I learned something fascinating about software RAID-1 on Linux yesterday. This all grew out of some messages I saw logged by the monthly scrub pass that Linux does on all active RAID arrays (it runs a scrub on the first Sunday of every month in the middle of the night).
The mystery began when I noticed that the scrub had logged a dozen or so mirror mismatches. Yet the array status still showed as healthy. My first thought was basically, "WTF? Is my array getting corrupted? Is a drive failing? And why does the scrub show mismatches, but the array still shows as healthy?"

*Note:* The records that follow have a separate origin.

/-! ## Faults -/

theorem Work.haltSlots (h : Work s t) (m : MoverId) : Work s (t.haltSlots m) := h.setMover m _ (by rfl)

theorem Work.haltTransfers (h : Work s t) : Work s t.haltTransfers := by
  unfold State.haltTransfers
  dsimp only
  refine Work.foldl _ (fun _ _ g => g.noticeFreed _ _) (Work.setTransfers (Work.foldl _ (fun _ _ g => g.haltSlots _)
    (h.foldlMem _ fun u n hn g => ?_)) _)
  split
  · refine g.releaseTank _ ?_
    simp only [numbers, List.mem_map, List.mem_range] at hn
    obtain ⟨k, _, rfl⟩ := hn
    omega
  · exact g

theorem Work.haltMover (h : Work s t) (m : MoverId) : Work s (t.haltMover m) := by
  unfold State.haltMover
  dsimp only
  split
  · exact h.setMover m _ (by rfl)
  · exact (h.setMover m _ (by rfl)).setMoverCause _ _
  · exact (h.setMover m _ (by rfl)).setMoverCause _ _

/-- After points are written OFF one by one, none of them is ON, and no other has turned ON. -/
theorem drive_writeOffs (points : List (Nat × Role)) (u : State) (a : Nat)
    (h : ((points.foldl (fun s q => s.writePoint q.1 false) u).drive a).on = true) :
    (u.drive a).on = true ∧ ∀ q ∈ points, q.1 = a → (roleOf u.parts a).isDrive = false := by
  induction points generalizing u with
  | nil => exact ⟨h, by simp⟩
  | cons p rest ih =>
    have g := ih (u.writePoint p.1 false) h
    have e : (u.writePoint p.1 false).parts = u.parts := ((Work.refl u).writePoint p.1 false).parts
    refine ⟨drive_writeOff g.1, fun q hq hqa => ?_⟩
    rcases List.mem_cons.1 hq with hq | hq
    · subst hq
      by_contra hr
      have hr' : (roleOf u.parts a).isDrive = true := by simpa using hr
      rw [← hqa] at hr' g
      rw [drive_writeOff_self hr'] at g
      exact absurd g.1 (by simp)
    · rw [← e]; exact g.2 q hq hqa

/-- A point below 64 with a drive role is a drive point. -/
theorem mem_drivePoints {p : Option Memory} {a : Nat} (ha : a < 64) (hr : (roleOf p a).isDrive = true) :
    (a, roleOf p a) ∈ drivePoints p := by
  simp only [drivePoints, List.mem_filter, List.mem_map, List.mem_range]
  exact ⟨⟨a, ha, rfl⟩, hr⟩

/-- A point that is commanded ON lies in the drive image. -/
theorem lt_of_on {u : State} {a : Nat} (h : (u.drive a).on = true) : a < 64 := by
  by_contra ha
  unfold State.drive at h
  rw [Vector.getElem?_eq_none (by omega)] at h
  exact absurd h (by simp)

/-- With only drive points ON, every point is OFF once all have been written OFF (R26). -/
theorem allOff_writeAllOff {u : State} (h : ∀ a, (u.drive a).on = true → (roleOf u.parts a).isDrive = true) (a : Nat) :
    (u.writeAllOff.drive a).on = false := by
  by_contra hn
  have hon : (u.writeAllOff.drive a).on = true := by simpa using hn
  have g := drive_writeOffs (drivePoints u.parts) u a hon
  have hr := h a g.1
  have e := g.2 _ (mem_drivePoints (lt_of_on g.1) hr) rfl
  rw [hr] at e
  exact absurd e (by simp)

The messages logged by the scrub did not give actual block addresses, so the first task was to figure out if the mismatches were real, and identify the block addresses associated with them. I wrote a short program that calculates MD5 hashes for each 1MB chunk of a raw partition, ran this program against both devices, and diffed the output to identify the 1MB spans where the mismatches were located. Then I ran the same program with a 4KB chunk size over just those 1MB ranges, to get a list of disk block offsets to each discrepancy.
Upon examination of the contents of the suspect blocks, I discovered that the two drives of the mirror always contained similar, but not identical data. In every case I examined, the block from drive A would have some non-zero data, followed by zeros. The corresponding block from drive B would also have some non-zero data followed by zeros, but the point at which the zeros started would be different. The non-zero data always matched, up to the point where the zeros started in the "shorter" block.
I then used debugfs to examine the mounted file system, and discovered that all of those mismatched blocks corresponded to free space in the file system. None of the mismatched blocks contained data belonging to a valid file.
After doing some Googling and reading about Linux's RAID-1 implementation, I believe I've figured out what happened. If you have an application which is appending to a file piecemeal, you can have a race condition where the file system decides to commit a block from the OS's cache to physical media just as the application is about to append additional data. Since the writes to the two drives of the RAID-1 mirror don't occur at exactly the same instant, one drive can get a slightly newer version of that block than the other one. Normally this discrepancy would not persist for long, since the second application write marks the cache block as dirty (again), and this will cause another physical write to get queued up, committing the updated (and consistent) data for that block to both devices in the array.
But what happens if the file gets deleted before this second physical write gets queued? Well, the corresponding blocks in the OS's disk cache get dropped, the second physical write never happens, and the last block of the (now deleted) file is left in an inconsistent state on the underlying RAID media!
Any application that creates temporary files which are then deleted a few seconds later could potentially hit this hole. But since the mismatch only ever happens with data belonging to deleted files, it is "mostly harmless". It may even result in a small performance gain in certain situations, since data belonging to temporary files which are created and quickly deleted never needs to be flushed to physical media.
It certainly has the potential to cause confusion and panic for sysadmins who don't understand that the RAID mismatches are "normal", though. In effect, it results in "false positives" from the scrub pass, since the scrub pass does not know anything about the file system sitting on top of the RAID array.
I also confirmed my theory by writing zeros to all of the free space on the mounted file system. After doing this, all of the RAID mismatches disappeared.
Bottom line: Linux RAID-1 interacts with the file system in non-obvious ways. The upshot of this is that under certain conditions, free space on the file system may have inconsistent data on the underlying RAID devices.
Edit: Corrected a typo and clarified a couple of things.
If the world isn't making sense to you, you're either drinking too much or not drinking enough.